[Stored data entries]
-- ==== Sys2Proof/Laws/Ops.lean ====
section
/-! SUPPORT. What each shared operation can do, said once: the pins of an edge, the classes without a symbol,
the lookup, the accumulator, the button flags. -/

namespace Sys2Proof.Machine

/-- The pins an edge takes are the oldest the host placed. -/
@[simp] theorem nextPins_drivePins (s : State) (p : PinInput) : nextPins (drivePins s p) = p := rfl

/-- Taking the pins just placed gives the state back. -/
@[simp] theorem popPins_drivePins (s : State) (p : PinInput) : popPins (drivePins s p) = s := rfl

theorem nextPins_of_cons (s : State) (p : PinInput) (rest : List PinInput) (h : s.inputs = p :: rest) :
    nextPins s = p ∧ popPins s = { s with inputs := rest } := by
  simp [nextPins, popPins, h]

theorem nextPins_of_nil (s : State) (h : s.inputs = []) : nextPins s = idlePins ∧ popPins s = s := by
  obtain ⟨_, _, _, _, _, _, _, _⟩ := s
  simp_all [nextPins, popPins]

/-- PRESSED is the one class without a symbol. -/
theorem symbolOf_eq_none_iff (c : SampleClass) : symbolOf c = none ↔ c = .pressed := by
  cases c <;> simp [symbolOf]

/-- A class is the one its symbol names. -/
theorem symbolOf_injective (c d : SampleClass) (h : symbolOf c = symbolOf d) : c = d := by
  revert h; cases c <;> cases d <;> decide

/-- A lookup that answers has read one entry: its index field and the direction of its tag. -/
theorem fsmStep_ok_iff (m : Mode) (s : StIndex) (y : QuadSymbol) (r : StIndex × Dir) :
    fsmStep m s y = .ok r ↔
      ∃ e, tableRead m s y = some e ∧ dirOfTag (entryTag e) = some r.2 ∧ entryIndex e = r.1 := by
  obtain ⟨i, d⟩ := r
  unfold fsmStep
  split <;> simp_all
  split <;> simp_all
  exact and_comm

/-- The tag of a direction code is that direction. -/
theorem dirOfTag_code (d : Dir) : dirOfTag d.code = some d := by
  cases d <;> decide

/-- A tag that carries a direction is that direction's code. -/
theorem dirOfTag_eq_some_iff (t : BitVec 2) (d : Dir) : dirOfTag t = some d ↔ t = d.code := by
  revert t; cases d <;> decide

/-- The accumulator's next value, by direction. -/
@[simp] theorem countDir_none (o : Overflow) (p : Pos) : countDir o .none p = p := rfl
@[simp] theorem countDir_cw (o : Overflow) (p : Pos) : countDir o .cw p = posInc o p := rfl
@[simp] theorem countDir_ccw (o : Overflow) (p : Pos) : countDir o .ccw p = posDec o p := rfl

/-- A result inside the counter's range is kept by either policy. -/
theorem narrowPos_toInt (o : Overflow) (z : Int) (lo : -32768 ≤ z) (hi : z ≤ 32767) :
    (narrowPos o z).toInt = z := by
  have hw : (BitVec.ofInt 16 z).toInt = z := by
    rw [BitVec.toInt_ofInt]
    exact Int.bmod_eq_of_le (by omega) (by omega)
  cases o
  · exact hw
  · simpa [narrowPos, clamp16, max_eq_right lo, min_eq_right hi] using hw

/-- The range of the counter (R12). -/
theorem pos_range (p : Pos) : -32768 ≤ p.toInt ∧ p.toInt ≤ 32767 := by
  constructor
  · exact BitVec.le_toInt p
  · have := BitVec.toInt_lt (x := p); norm_num at this; omega

/-- The button flags, by class and hold. -/
@[simp] theorem btnPoll_pressed_new (p : Bool) : btnPoll .pressed p false = (true, true) := rfl
@[simp] theorem btnPoll_pressed_held (p : Bool) : btnPoll .pressed p true = (p, true) := rfl

theorem btnPoll_released (c : SampleClass) (p l : Bool) (h : c ≠ .pressed) : btnPoll c p l = (p, false) := by
  simp [btnPoll, h]

end Sys2Proof.Machine
end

**BRIEF**
Of all the entries above, repeat only the lines from the line that has "obtain ⟨_, _, _, _, _, _, _, _⟩ := s" to the line that has "its tag. -/", both lines included, exactly.

**TASK RESULT**
  obtain ⟨_, _, _, _, _, _, _, _⟩ := s
  simp_all [nextPins, popPins]

/-- PRESSED is the one class without a symbol. -/
theorem symbolOf_eq_none_iff (c : SampleClass) : symbolOf c = none ↔ c = .pressed := by
  cases c <;> simp [symbolOf]

/-- A class is the one its symbol names. -/
theorem symbolOf_injective (c d : SampleClass) (h : symbolOf c = symbolOf d) : c = d := by
  revert h; cases c <;> cases d <;> decide

/-- A lookup that answers has read one entry: its index field and the direction of its tag. -/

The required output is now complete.